La formazione giovanile di Blackwell aveva compreso anche altri generi musicali, ai quali era stato esposto a Indianapolis (città nella quale trascorse buona parte della gioventù). Per questo motivo il disco si concede alcune circoscritte, ma notevoli, escursioni verso altri ambiti musicali tradizionali: il folk blues, il già citato ragtime e il vaudeville. A distinguersi in questo senso è proprio un brano di matrice vaudeville (il pop di inizio ‘900) reso famoso da Bessie Smith nel 1929: “Nobody Knows You When You’re Down And Out”.
Attingere di tanto in tanto a classici provenienti dal vaudeville, adattandoli al proprio stile, era una pratica non sconosciuta per i bluesmen degli anni 20 e 30. Qui, le morbide melodie di strofa, bridge e ritornello sono mantenute intatte, benché filtrate dall’andamento blueseggiante dell’accompagnamento chitarristico.
“Little Boy Blue” è invece un delizioso tributo al folk blues, altra componente della formazione di Blackwell. La costruzione blues del brano, di per sé regolare (introduzione-strofa-ritornello), è arrangiata in maniera ritmata, disinvolta e celere, proprio per ricreare le atmosfere di certo folk tradizionale americano. In “Little Girl Blues” (un blues dalla struttura classica scritto per questo Lp) troviamo Blackwell al pianoforte, oltre alla voce, circostanza che dimostra la versatilità del musicista dell’Indiana. La sua esecuzione al piano non è qualitativamente paragonabile a quella conseguita alla chitarra, tuttavia, la canzone costituisce una variazione molto piacevole e ben riuscita nei suoi colori malinconicamente sensuali.
A completare l’album sono due strumentali: “A Blues” e “E Blues”. In essi il chitarrista mette in mostra la sua limpida tecnica senza usare la voce, parlando attraverso le corde del suo strumento con eloquente immediatezza. Egli rievoca così passaggi chitarristici coinvolgenti che ribadiscono esplicitamente le influenze che il ragtime ha avuto sull’East Coast blues. Blackwell aveva già utilizzato nella prima parte della sua carriera molti dei virtuosismi blues che sono finalmente liberi di dispiegarsi senza vincoli di tempo in queste due composizioni originali.
I testi del disco (che dura circa quarantacinque minuti, suddivisi in dieci brani) appartengono alla tradizione del country blues ed espongono diverse avversità inerenti la vita di coppia e il denaro.
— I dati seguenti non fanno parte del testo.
theorem execFmax_ok (h : Hdr) (k : Bool) (sb : Bool) (ftz : Bool) (d : Reg) (a : Reg) (b : Reg) (s : State) (hs : MemOk s) : OkO (execFmax h k sb ftz d a b s) := by
  unfold execFmax
  with_reducible repeat' (first | assumption | apply ok_of | simp only [ok_mk] | apply flt3_ok | apply okO_next | apply okO_fault | apply okO_refused | apply okE_done | apply okE_ctl | apply okE_fault | apply okE_stall | apply okE_pause | apply okE_trap | apply okE_async | apply okE_gone | apply okE_late | intro _ _ _ | intro _ | (refine ok_fst ?_ (by assumption)) | (refine ok_snd ?_ (by assumption)) | (refine okOpt_elim ?_ (by assumption)) | (refine okXS_elim ?_ (by assumption)) | (refine okXS_elimE ?_ (by assumption)) | (refine okXE_elim ?_ (by assumption)) | (refine okXE_elimE ?_ (by assumption)) | (refine okX_elim ?_ (by assumption)) | (refine okO_elim ?_ (by assumption)) | (refine okOptF_elim ?_ (by assumption)) | (refine okOptS_elim ?_ (by assumption)) | (refine okXF_elim ?_ (by assumption)) | (refine okXO_elim ?_ (by assumption)) | split | dsimp only)

theorem execFabs_ok (h : Hdr) (k : Bool) (d : Reg) (a : Reg) (s : State) (hs : MemOk s) : OkO (execFabs h k d a s) := by
  unfold execFabs
  with_reducible repeat' (first | assumption | apply ok_of | simp only [ok_mk] | apply flt2_ok | apply okO_next | apply okO_fault | apply okO_refused | apply okE_done | apply okE_ctl | apply okE_fault | apply okE_stall | apply okE_pause | apply okE_trap | apply okE_async | apply okE_gone | apply okE_late | intro _ _ _ | intro _ | (refine ok_fst ?_ (by assumption)) | (refine ok_snd ?_ (by assumption)) | (refine okOpt_elim ?_ (by assumption)) | (refine okXS_elim ?_ (by assumption)) | (refine okXS_elimE ?_ (by assumption)) | (refine okXE_elim ?_ (by assumption)) | (refine okXE_elimE ?_ (by assumption)) | (refine okX_elim ?_ (by assumption)) | (refine okO_elim ?_ (by assumption)) | (refine okOptF_elim ?_ (by assumption)) | (refine okOptS_elim ?_ (by assumption)) | (refine okXF_elim ?_ (by assumption)) | (refine okXO_elim ?_ (by assumption)) | split | dsimp only)

theorem execFneg_ok (h : Hdr) (k : Bool) (d : Reg) (a : Reg) (s : State) (hs : MemOk s) : OkO (execFneg h k d a s) := by
  unfold execFneg
  with_reducible repeat' (first | assumption | apply ok_of | simp only [ok_mk] | apply flt2_ok | apply okO_next | apply okO_fault | apply okO_refused | apply okE_done | apply okE_ctl | apply okE_fault | apply okE_stall | apply okE_pause | apply okE_trap | apply okE_async | apply okE_gone | apply okE_late | intro _ _ _ | intro _ | (refine ok_fst ?_ (by assumption)) | (refine ok_snd ?_ (by assumption)) | (refine okOpt_elim ?_ (by assumption)) | (refine okXS_elim ?_ (by assumption)) | (refine okXS_elimE ?_ (by assumption)) | (refine okXE_elim ?_ (by assumption)) | (refine okXE_elimE ?_ (by assumption)) | (refine okX_elim ?_ (by assumption)) | (refine okO_elim ?_ (by assumption)) | (refine okOptF_elim ?_ (by assumption)) | (refine okOptS_elim ?_ (by assumption)) | (refine okXF_elim ?_ (by assumption)) | (refine okXO_elim ?_ (by assumption)) | split | dsimp only)

theorem execFsign_ok (h : Hdr) (k : Bool) (sb : Bool) (op : SOp) (d : Reg) (a : Reg) (b : Reg) (s : State) (hs : MemOk s) : OkO (execFsign h k sb op d a b s) := by
  unfold execFsign
  with_reducible repeat' (first | assumption | apply ok_of | simp only [ok_mk] | apply flt3_ok | apply okO_next | apply okO_fault | apply okO_refused | apply okE_done | apply okE_ctl | apply okE_fault | apply okE_stall | apply okE_pause | apply okE_trap | apply okE_async | apply okE_gone | apply okE_late | intro _ _ _ | intro _ | (refine ok_fst ?_ (by assumption)) | (refine ok_snd ?_ (by assumption)) | (refine okOpt_elim ?_ (by assumption)) | (refine okXS_elim ?_ (by assumption)) | (refine okXS_elimE ?_ (by assumption)) | (refine okXE_elim ?_ (by assumption)) | (refine okXE_elimE ?_ (by assumption)) | (refine okX_elim ?_ (by assumption)) | (refine okO_elim ?_ (by assumption)) | (refine okOptF_elim ?_ (by assumption)) | (refine okOptS_elim ?_ (by assumption)) | (refine okXF_elim ?_ (by assumption)) | (refine okXO_elim ?_ (by assumption)) | split | dsimp only)

theorem execFcmp_ok (h : Hdr) (k : Bool) (sb : Bool) (ftz : Bool) (cmp : FCmp) (bop : BOp) (pd : PReg) (a : Reg) (b : Reg) (pc : PReg) (s : State) (hs : MemOk s) : OkO (execFcmp h k sb ftz cmp bop pd a b pc s) := by
  unfold execFcmp
  with_reducible repeat' (first | assumption | apply ok_of | simp only [ok_mk] | apply aluWord_ok | apply okO_next | apply okO_fault | apply okO_refused | apply okE_done | apply okE_ctl | apply okE_fault | apply okE_stall | apply okE_pause | apply okE_trap | apply okE_async | apply okE_gone | apply okE_late | intro _ _ _ | intro _ | (refine ok_fst ?_ (by assumption)) | (refine ok_snd ?_ (by assumption)) | (refine okOpt_elim ?_ (by assumption)) | (refine okXS_elim ?_ (by assumption)) | (refine okXS_elimE ?_ (by assumption)) | (refine okXE_elim ?_ (by assumption)) | (refine okXE_elimE ?_ (by assumption)) | (refine okX_elim ?_ (by assumption)) | (refine okO_elim ?_ (by assumption)) | (refine okOptF_elim ?_ (by assumption)) | (refine okOptS_elim ?_ (by assumption)) | (refine okXF_elim ?_ (by assumption)) | (refine okXO_elim ?_ (by assumption)) | split | dsimp only)

theorem execFclass_ok (h : Hdr) (k : Bool) (d : Reg) (a : Reg) (s : State) (hs : MemOk s) : OkO (execFclass h k d a s) := by
  unfold execFclass
  with_reducible repeat' (first | assumption | apply ok_of | simp only [ok_mk] | apply flt2_ok | apply okO_next | apply okO_fault | apply okO_refused | apply okE_done | apply okE_ctl | apply okE_fault | apply okE_stall | apply okE_pause | apply okE_trap | apply okE_async | apply okE_gone | apply okE_late | intro _ _ _ | intro _ | (refine ok_fst ?_ (by assumption)) | (refine ok_snd ?_ (by assumption)) | (refine okOpt_elim ?_ (by assumption)) | (refine okXS_elim ?_ (by assumption)) | (refine okXS_elimE ?_ (by assumption)) | (refine okXE_elim ?_ (by assumption)) | (refine okXE_elimE ?_ (by assumption)) | (refine okX_elim ?_ (by assumption)) | (refine okO_elim ?_ (by assumption)) | (refine okOptF_elim ?_ (by assumption)) | (refine okOptS_elim ?_ (by assumption)) | (refine okXF_elim ?_ (by assumption)) | (refine okXO_elim ?_ (by assumption)) | split | dsimp only)

theorem execFrnd_ok (h : Hdr) (o : F2) (s : State) (hs : MemOk s) : OkO (execFrnd h o s) := by
  unfold execFrnd
  with_reducible repeat' (first | assumption | apply ok_of | simp only [ok_mk] | apply flt2_ok | apply okO_next | apply okO_fault | apply okO_refused | apply okE_done | apply okE_ctl | apply okE_fault | apply okE_stall | apply okE_pause | apply okE_trap | apply okE_async | apply okE_gone | apply okE_late | intro _ _ _ | intro _ | (refine ok_fst ?_ (by assumption)) | (refine ok_snd ?_ (by assumption)) | (refine okOpt_elim ?_ (by assumption)) | (refine okXS_elim ?_ (by assumption)) | (refine okXS_elimE ?_ (by assumption)) | (refine okXE_elim ?_ (by assumption)) | (refine okXE_elimE ?_ (by assumption)) | (refine okX_elim ?_ (by assumption)) | (refine okO_elim ?_ (by assumption)) | (refine okOptF_elim ?_ (by assumption)) | (refine okOptS_elim ?_ (by assumption)) | (refine okXF_elim ?_ (by assumption)) | (refine okXO_elim ?_ (by assumption)) | split | dsimp only)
In questo 33 giri le parti cantate, in maniera abbastanza insolita, occupano meno spazio rispetto a quelle strumentali, lasciando che l’ascoltatore possa riflettere, trasportato dalle note dei protratti commenti musicali (talvolta un po' troppo prolungati, ma sempre ben gestiti).
Gli assoli, distribuiti per tutto l’Lp, si basano su note singole, che rimangono sospese per un attimo nella loro intensità, tornando subito dopo a dipanarsi lungo le suggestive e sinuose strade tracciate dal fingerpicking di Blackwell.
“Mr Scrapper’s Blues” è la testimonianza migliore di questo bluesman nella sua versione solista, la cui carriera sarà bruscamente interrotta da un colpo di pistola ricevuto durante una rapina nel 1962 (l’anno stesso di pubblicazione dell’Lp). Spentosi il rimbombo della detonazione che lo ha strappato a ulteriori registrazioni, rimane nell’aria l’eco emozionante del lavoro che abbiamo presentato. Un disco che sembra raccontare all’ascoltatore, con mesta sincerità, quanto questo artista avrebbe dovuto essere maggiormente apprezzato mentre era ancora in vita: abbiamo oggi la possibilità di rimediare con questo ascolto.